Я читал песнь четвертую эпической поэмы в стиле пророческих книг Блейка, полную прозрачных гигантов, быстро переходивших из одного настроения и кофейника в другое и в другой. По-моему, очень волнующе. Свечи должны были очень скоро зафитилиться в жидком воске. Разумно было бы взять это или другое какое-то произведение наверх в мансарду, почитать с удобством в постели. Но это, напоминал себе я, предварительный обзорный вечер, перенести отсюда все шедевры наверх вряд ли можно. Собственно, это физическая инерция, дополненная интеллектуальным возбуждением, заставляла меня терпеть вонь, мало умеренную дымом синджантинок, равно как и боль в тощих ляжках от сиденья на ящике из-под минеральной воды. Я не обращал особого внимания па шум пьяниц, покидавших таверну, хотя на секунду задумался, не Аспенуолл ли, разочарованный и парализованный, рухнул, мне было слышно, колодой на мостовую, прежде чем хлопнуть дверью. Этот шум был реальней Ламановых обличений Роша:
Забралошлемы, ржанье, спру, лепешки деребцов
В асафе, кентигерне, рушатся абаки, бревно,
Застряло в клоне бартлета…
Я как бы действительно слышал хныканье Роша и придыхание в голосовом тембре Ламана. Поразительно. Звук шел со страницы, словно из какого-то чудесного электронного механизма, но продолжался и после того, как песнь подошла к концу, и Ламан легким галопом поскакал через паз в эмпиреи, которые представляли собой одновременно клаузулу и опопанакс. Я поднял голову. Шум доносился из дома.
Шум в доме. Беда. Грабители. Полиция. Мисс Эммет дает отпор, но оружие сломано и со звоном под ее хныканье падает на пол. Чувствуя онемение, я вышел из сарая, злясь на вторженье докучного мира насилия. Увидел свет, грубо сиявший в незанавешенных задних окнах трех этажей. Шум шел откуда-то выше первого этажа. Я доковылял по стеклу и ежевике до парадной двери, видя пустую улицу без полицейской машины. Дверь не поддалась: язычок замка спущен. Окно гостиной подъемное, нижняя рама опущена до предела. Однако рама старая и разбухшая, две детали железной щеколды разошлись, чтобы никогда уже больше не сочетаться как следует. Я толкнул раму ладонями, заставил приподняться па дюйм, потом сунул в щель пальцы, и она со свистом взлетела. Влез в темную гостиную, пропахшую ванилью и потом. Долго горячившийся телевизор потрескивал в тесном деревянном корпусе. Свет снаружи. Пройдя по коридору, я обнаружил спящую мисс Эммет, по-прежнему совсем одетую, в кресле у кухонного стола. Должно быть, вино. Значит, она в безопасности. Это Катерина в беде. Я слышал ее в беде наверху, и голос творившего беду мужчины. Если это в самом деле беда. Насколько мне известно, специалист из глубинки па острове вполне мог прописать ночные сраженья с мужчинами, за которыми должна последовать уступка. Впрочем, это казалось невероятным.

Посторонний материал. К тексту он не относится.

/-- Clauses of `Obligations.EventsAndCounters`, each with all its hypotheses met together. -/
theorem witness_EventsAndCounters_2 :
    /- 4.1 -/ (w2.coreUp = true ∧ w2.reaches 0 Reg.pmcCmd ∧ Wbits 1 1 0 = 1) ∧
    /- 4.2 -/ (w3.coreUp = true ∧ 131070 = (tbEdge w3).total / (1000 * 2 ^ 48) ∧ 131070 ≠ w3.total / (1000 * 2 ^ 48) ∧ w3.fld Reg.pmcCtrl 15 0 ≠ 0 ∧ 131070 % w3.fld Reg.pmcCtrl 15 0 = 0) ∧
    /- 5 -/ (w4.coreUp = true ∧ w4.reaches 0 Reg.pmcCmd ∧ Wbits 2 1 0 = 2) ∧
    /- 6.1 -/ (w5.coreUp = true ∧ w5.pmc.caught.get ((15 * 16 + 15) * 2) = some (7, 65535, 8191) ∧ w5.pmc.caught.get ((15 * 16 + 15) * 2 + 1) = none ∧ w5.bit (Reg.pmcSampleInfo 15) 31 = false) :=
  ⟨by unfold State.reaches; decide +kernel,
   by decide +kernel,
   by unfold State.reaches; decide +kernel,
   by decide +kernel⟩

/-- Clauses of `Obligations.EventsAndCounters`, each with all its hypotheses met together. -/
theorem witness_EventsAndCounters_3 :
    /- 6.2 -/ (w6.coreUp = true ∧ w6.pmc.caught.get ((15 * 16 + 15) * 2) = some (7, 65535, 8191) ∧ w6.pmc.caught.get ((15 * 16 + 15) * 2 + 1) = none ∧ w6.bit (Reg.pmcSampleInfo 15) 31 = true) ∧
    /- 7 -/ (w7.coreUp = true ∧ 14 = (tbEdge w7).total / (1000 * 2 ^ 48) ∧ 14 ≠ w7.total / (1000 * 2 ^ 48) ∧ w7.bit Reg.pmcBwCtrl 31 = true ∧ 14 % w7.pmc.bwWin = 0 ∧ w8 = tick w7) :=
  ⟨by decide +kernel,
   by decide +kernel⟩

/-- Clauses of `Obligations.TestAndDiagnostics`, each with all its hypotheses met together. -/
theorem witness_TestAndDiagnostics :
    /- 1 -/ (td.supply.on = true) ∧
    /- 2 -/ (td.supply.on = true) ∧
    /- 3 -/ (w9.supply.on = true) ∧
    /- 4.1 -/ (w10.supply.on = true ∧ w10.bit Reg.bootStatus 24 = true) :=
  ⟨by decide +kernel,
   by decide +kernel,
   by decide +kernel,
   by decide +kernel⟩

/-- Clauses of `Obligations.TestAndDiagnostics`, each with all its hypotheses met together. -/
theorem witness_TestAndDiagnostics_2 :
    /- 4.2 -/ (td.supply.on = true ∧ td.bit Reg.bootStatus 24 = false) ∧
    /- 5 -/ (td.supply.on = true) ∧
    /- 6 -/ (td.supply.on = true) ∧
    /- 7.1 -/ (td.supply.on = true ∧ td.fuses.jtagLock = false) :=
  ⟨by decide +kernel,
   by decide +kernel,
   by decide +kernel,
   by decide +kernel⟩

/-- Clauses of `Obligations.TestAndDiagnostics`, each with all its hypotheses met together. -/
theorem witness_TestAndDiagnostics_3 :
    /- 7.2 -/ (w11.supply.on = true ∧ w11.fuses.jtagLock = false ∧ w11.test.ir = 33) ∧
    /- 8 -/ (w12.supply.on = true ∧ w12.fuses.jtagLock = true) ∧
    /- 9.1 -/ (w13.supply.on = true ∧ w13.fuses.jtagLock = false ∧ Reg.bootNext = Reg.bootNext / 4 * 2 ^ 34 / 2 ^ 34 % 2 ^ 22 * 4 ∧ Reg.bootNext / 4 * 2 ^ 34 / 2 ^ 56 % 2 = 0) ∧
    /- 9.2 -/ (w13.supply.on = true ∧ w13.fuses.jtagLock = false ∧ Reg.bootNext = (Reg.bootNext / 4 * 2 ^ 34 + 2 ^ 56 + 2 ^ 32 * 3 + 3) / 2 ^ 34 % 2 ^ 22 * 4 ∧ (Reg.bootNext / 4 * 2 ^ 34 + 2 ^ 56 + 2 ^ 32 * 3 + 3) / 2 ^ 56 % 2 = 1) :=
  ⟨by decide +kernel,
   by decide +kernel,
   by decide +kernel,
   by decide +kernel⟩

/-- Clauses of `Obligations.TestAndDiagnostics`, each with all its hypotheses met together. -/
theorem witness_TestAndDiagnostics_4 :
    /- 10.1 -/ (w14.supply.on = true ∧ w14.reaches 6 Reg.glbSelftestCmd ∧ w14.bit Reg.glbSelftestResult 30 = true) ∧
    /- 10.2 -/ (w10.supply.on = true ∧ w10.reaches 6 Reg.glbSelftestCmd ∧ w10.bit Reg.glbSelftestResult 30 = false ∧ w10.bit Reg.bootStatus 24 = true ∧ Wbits 9 3 0 < 10) ∧
    /- 10.3 -/ (w10.supply.on = true ∧ w10.reaches 6 Reg.glbSelftestCmd ∧ w10.bit Reg.glbSelftestResult 30 = false ∧ (w10.bit Reg.bootStatus 24 = false ∧ 3 = 2 ∨ w10.bit Reg.bootStatus 24 = true ∧ 10 ≤ Wbits 10 3 0 ∧ 3 = 3)) ∧
    /- 11 -/ ((stt 9).supply.on = true ∧ (stt 9).coreUp = true ∧ (stt 9).test.selftest = some 9 ∧ (stt 9).bit Reg.glbSelftestResult 29 = false ∧ (∀ f ∈ w15, f.target < 10 ∧ f.addr < 2 ^ 64) ∧ w15.length < 2 ^ 20) :=
  ⟨by unfold State.reaches; decide +kernel,
   by unfold State.reaches; decide +kernel,
   by unfold State.reaches; decide +kernel,
   by decide +kernel⟩

/-- Clauses of `Obligations.TestAndDiagnostics`, each with all its hypotheses met together. -/
theorem witness_TestAndDiagnostics_5 :
    /- 12 -/ ((td safeM).supply.on = true ∧ (td safeM).reaches 0 Reg.glbTestLock) ∧
    /- 13 -/ (td.supply.on = true ∧ td.reaches 0 (Reg.pgLoopback 19)) ∧
    /- 14 -/ (w16.supply.on = true ∧ w16.reaches 0 (Reg.pgPrbsCtrl 15)) ∧
    /- 15 -/ (w17.supply.on = true ∧ w17.coreUp = true ∧ w17.bit Reg.clkPgGate 15 = false ∧ w17.bit (Reg.pgPrbsCtrl 15) 31 = true ∧ w17.bit (Reg.pgPrbsCtrl 15) (8 + 7) = true) :=
  ⟨by unfold State.reaches; decide +kernel,
   by unfold State.reaches; decide +kernel,
   by unfold State.reaches; decide +kernel,
   by decide +kernel⟩

/-- Clauses of `Obligations.PortStates`, each with all its hypotheses met together. -/
theorem witness_PortStates :
    /- 1 -/ ((po 131 1).coreUp = true ∧ 19 = groupOf 131 ∧ 0 = subOf 131 ∧ (po 131 1).portState 131 = 1 ∧ (po 131 1).groupHeld 19 = false) ∧
    /- 2 -/ ((po 120 2).coreUp = true ∧ 15 = groupOf 120 ∧ 0 = subOf 120 ∧ (po 120 2).portState 120 = 2) ∧
    /- 3 -/ (w18.coreUp = true ∧ 15 = groupOf 124 ∧ 4 = subOf 124 ∧ (w18.portState 124 = 3 ∨ w18.portState 124 = 4 ∧ (w18.ports.get 124).lockLost = true) ∧ w19.laneMap.length = 8 / (subPorts (w18.cageMode 15)).length ∧ (∀ l ∈ w19.laneMap, 4 ≤ l ∧ l < 4 + w19.laneMap.length) ∧ 4 + w19.laneMap.length ≤ 8) ∧
    /- 4 -/ (w20.coreUp = true ∧ 15 = groupOf 124 ∧ 4 = subOf 124 ∧ w20.portState 124 = 4 ∧ (w20.ports.get 124).remoteFault = false ∧ (w20.ports.get 124).lockLost = false ∧ max 1 (w20.fld (Reg.portCtrl 15 4) 23 16) ≤ 255) :=
  ⟨by decide +kernel,
   by decide +kernel,
   by decide +kernel,
   by decide +kernel⟩

/-- Clauses of `Obligations.PortStates`, each with all its hypotheses met together. -/
theorem witness_PortStates_2 :
    /- 5 -/ ((po 124 4).coreUp = true ∧ 15 = groupOf 124 ∧ 4 = subOf 124 ∧ ((po 124 4).portState 124 = 4 ∨ (po 124 4).portState 124 = 6)) ∧
    /- 6 -/ ((po 124 5).coreUp = true ∧ 15 = groupOf 124 ∧ 4 = subOf 124 ∧ (po 124 5).portState 124 = 5) ∧
    /- 7.1 -/ (w23.coreUp = true ∧ 15 = groupOf 124 ∧ 4 = subOf 124 ∧ (w23.ports.get 124).remoteFault = true ∧ w23.portState 124 = 4) ∧
    /- 7.2 -/ (w24.coreUp = true ∧ 15 = groupOf 124 ∧ 4 = subOf 124 ∧ (w24.ports.get 124).remoteFault = true ∧ w24.portState 124 = 6 ∧ max 1 (w24.fld (Reg.portCtrl 15 4) 23 16) ≤ 255) :=
  ⟨by decide +kernel,
   by decide +kernel,
   by decide +kernel,
   by decide +kernel⟩

/-- Clauses of `Obligations.PortStates`, each with all its hypotheses met together. -/
theorem witness_PortStates_3 :
    /- 8 -/ ((po 124 4).coreUp = true ∧ 15 = groupOf 124 ∧ 4 = subOf 124 ∧ (po 124 4).portState 124 = 4) ∧
    /- 9 -/ ((po 124 5).coreUp = true ∧ 15 = groupOf 124 ∧ 4 = subOf 124 ∧ ((po 124 5).portState 124 = 5 ∨ (po 124 5).portState 124 = 6)) ∧
    /- 10.1 -/ (w25.coreUp = true ∧ 15 = groupOf 120 ∧ 0 = subOf 120 ∧ w25.reaches 0 (Reg.pgCtrl 15) ∧ Wbits 2 1 0 ≠ w25.fld (Reg.pgCtrl 15) 1 0) ∧
    /- 10.2 -/ (w25.coreUp = true ∧ 15 = groupOf 120 ∧ 0 = subOf 120 ∧ w25.reaches 0 (Reg.pgCtrl 15) ∧ Wbits 4294705152 1 0 = w25.fld (Reg.pgCtrl 15) 1 0 ∧ Wbits 4294705152 17 8 = w25.fld (Reg.pgCtrl 15) 17 8) :=
  ⟨by decide +kernel,
   by decide +kernel,
   by unfold State.reaches; decide +kernel,
   by unfold State.reaches; decide +kernel⟩

/-- Clauses of `Obligations.PortStates`, each with all its hypotheses met together. -/
theorem witness_PortStates_4 :
    /- 11 -/ (w26.coreUp = true ∧ 15 = groupOf 120 ∧ 0 = subOf 120 ∧ w26.reaches 0 (Reg.portCtrl 15 0) ∧ w26.portExists 120 = true) :=
  by unfold State.reaches; decide +kernel

/-- Clauses of `Obligations.ReceivedFrames`, each with all its hypotheses met together. -/
theorem witness_ReceivedFrames :
    /- 1 -/ ((po 131 5 mf).receives 131 = true ∧ ti.port = 131 ∧ ti.pkt = none ∧ (ti.frame.lane < 8 ∧ ((po 131 5 mf).ports.get 131).upRun + ti.frame.ago * 2 ^ 32 ≤ (po 131 5 mf).tb.run) ∧ (¬(etherType ti.frame.bytes = 34824 ∧ beNat (slice ti.frame.bytes 14 2) = 1)) ∧ (¬(etherType ti.frame.bytes = 34824 ∧ beNat (slice ti.frame.bytes 14 2) = 257)) ∧ (128 ≤ 131 → etherType ti.frame.bytes ≠ 34997)) ∧
    /- 2 -/ (rxSt.receives 131 = true ∧ w27.port = 131 ∧ w27.frame.lane < 8 ∧ w27.pkt = some 3 ∧ 3 ∈ (rxSt.ports.get 131).receiving ∧ ti.frame = (rxSt.ports.get 131).arriving.get 3 ∧ (0 =
    if (ti.frame.bytes.length ≤ if rxSt.fld (portCtrlOf 131) 13 0 < 64 then 64 else min (rxSt.fld (portCtrlOf 131) 13 0) (if 131 < 128 then 10240 else 10400)) ∧ fcsGood ti.frame.bytes = false then 1
    else
    match lowerErr ti.frame.err w27.err with
    | some RxError.errChar => 2
    | some RxError.codeword => 3
    | none => if (if rxSt.fld (portCtrlOf 131) 13 0 < 64 then 64 else min (rxSt.fld (portCtrlOf 131) 13 0) (if 131 < 128 then 10240 else 10400)) < ti.frame.bytes.length then 4 else if ti.frame.bytes.length < 64 then 5 else 0)) ∧
    /- 3 -/ (w28.receives 131 = true ∧ (w29.lane < 8 ∧ (w28.ports.get 131).upRun + w29.ago * 2 ^ 32 ≤ w28.tb.run) ∧ (etherType w29.bytes = 34824 ∧ beNat (slice w29.bytes 14 2) = 257) ∧ (0 =
    if (w29.bytes.length ≤ if w28.fld (portCtrlOf 131) 13 0 < 64 then 64 else min (w28.fld (portCtrlOf 131) 13 0) (if 131 < 128 then 10240 else 10400)) ∧ fcsGood w29.bytes = false then 1
    else
    match w29.err with
    | some RxError.errChar => 2
    | some RxError.codeword => 3
    | none => if (if w28.fld (portCtrlOf 131) 13 0 < 64 then 64 else min (w28.fld (portCtrlOf 131) 13 0) (if 131 < 128 then 10240 else 10400)) < w29.bytes.length then 4 else if w29.bytes.length < 64 then 5 else 0)) ∧
    /- 4 -/ (w30.receives 131 = true ∧ (w31.lane < 8 ∧ (w30.ports.get 131).upRun + w31.ago * 2 ^ 32 ≤ w30.tb.run) ∧ (etherType w31.bytes = 34824 ∧ beNat (slice w31.bytes 14 2) = 1)) :=
  ⟨by decide +kernel,
   by decide +kernel,
   by decide +kernel,
   by decide +kernel⟩

/-- Clauses of `Obligations.ReceivedFrames`, each with all its hypotheses met together. -/
theorem witness_ReceivedFrames_2 :
    /- 5 -/ (w32.receives 131 = true ∧ (w32.ports.get 131).paused.get 7 ≠ 0 ∧ (w32.ports.get 131).paused.get 7 ≤ 4) ∧
    /- 6.1 -/ ((po 131 5 win).receives 131 = true ∧ (tbEdge (po 131 5 win)).total / (1000000 * 2 ^ 48) ≠ (po 131 5 win).total / (1000000 * 2 ^ 48)) ∧
    /- 6.2 -/ ((po 131 5 win).receives 131 = true ∧ (tbEdge (po 131 5 win)).total / (1000000000 * 2 ^ 48) ≠ (po 131 5 win).total / (1000000000 * 2 ^ 48)) ∧
    /- 6.3 -/ ((po 131 5 win2).receives 131 = true ∧ (po 131 5 win2).boot.stop = StopKind.none) :=
  ⟨by decide +kernel,
   by decide +kernel,
   by decide +kernel,
   by decide +kernel⟩

end Sys2Proof.Tests.K

namespace Sys2Proof.Tests.L
open Sys2Proof Sys2Proof.Machine Sys2Proof.Tests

Я взбежал наверх к первой лестничной площадке – ванная, пустая спальня, вероятно, мисс Эммет, дверь открыта, свет на площадке сияет. Снова побежал наверх, добрался до источника шума. Дверь закрыта, но не заперта. Я открыл ее, и новые впечатления обогатили, а потом сменили уже возникавшие в комнате Катерины. Комната, если мне будет позволено кратко ее описать, исчерпывающе и правдиво рассказывала о Катерине. Оформление отвечало тенденциям, дошедшим через третьи-четвертые руки, так как она не имела контакта с непосредственными влияниями, воодушевлявшими ее непостоянную возрастную группу. На одной стене Че Гевара и рекламный плакат корриды в Альхесире в сентябре 1968 года. На другой У.К. Филдс, покойный американский комик тридцатых годов, детоненавистник, любитель выпить, нос картошкой, ненадолго ставший молодежным кумиром, вероятно, из-за наплевательского отношения (он, например, никогда не учил текст ролей) и усталой банальности шуток. Был там еще Хамфри Богарт, некрасивый, но, я всегда признавал, загадочно привлекательный киноактер на ролях крутых парней, с легкой шепелявостью. Был большой поп-арт-плакат, непристойно грубо желтый и синий, с вялым, как пенис двухлетнего ребенка, рисунком – концентрические круги, строчные готические буквы, выставленные асемиологическим артефактом в какой-то невнятной ухмылке. Неизбежный проигрыватель с пластинками и разбросанными конвертами – «Порка розгами», «Соблазнительная Ди-Ди», «Некро и Фил», и так далее. На полу кругом валялось грязное белье. Мощно пахло туфлями, чулками и старой закуской, чересчур сдобренной томатным кетчупом. На комоде с извращенной аккуратностью выстроено около полутора десятков полупустых бутылок со сладкими напитками; почти все ящики полуоткрыты, оттуда высовывалось скомканное снаряжение, висели чашечки бюстгальтера (застежка, должно быть, зацепилась за шерсть почти полностью вылезшего из ящика свитера), как миниатюрный ареометр. Заднее – садовое – окно фактически было открыто снизу на пару дюймов, впуская достаточно бриза для оправдания этой причуды.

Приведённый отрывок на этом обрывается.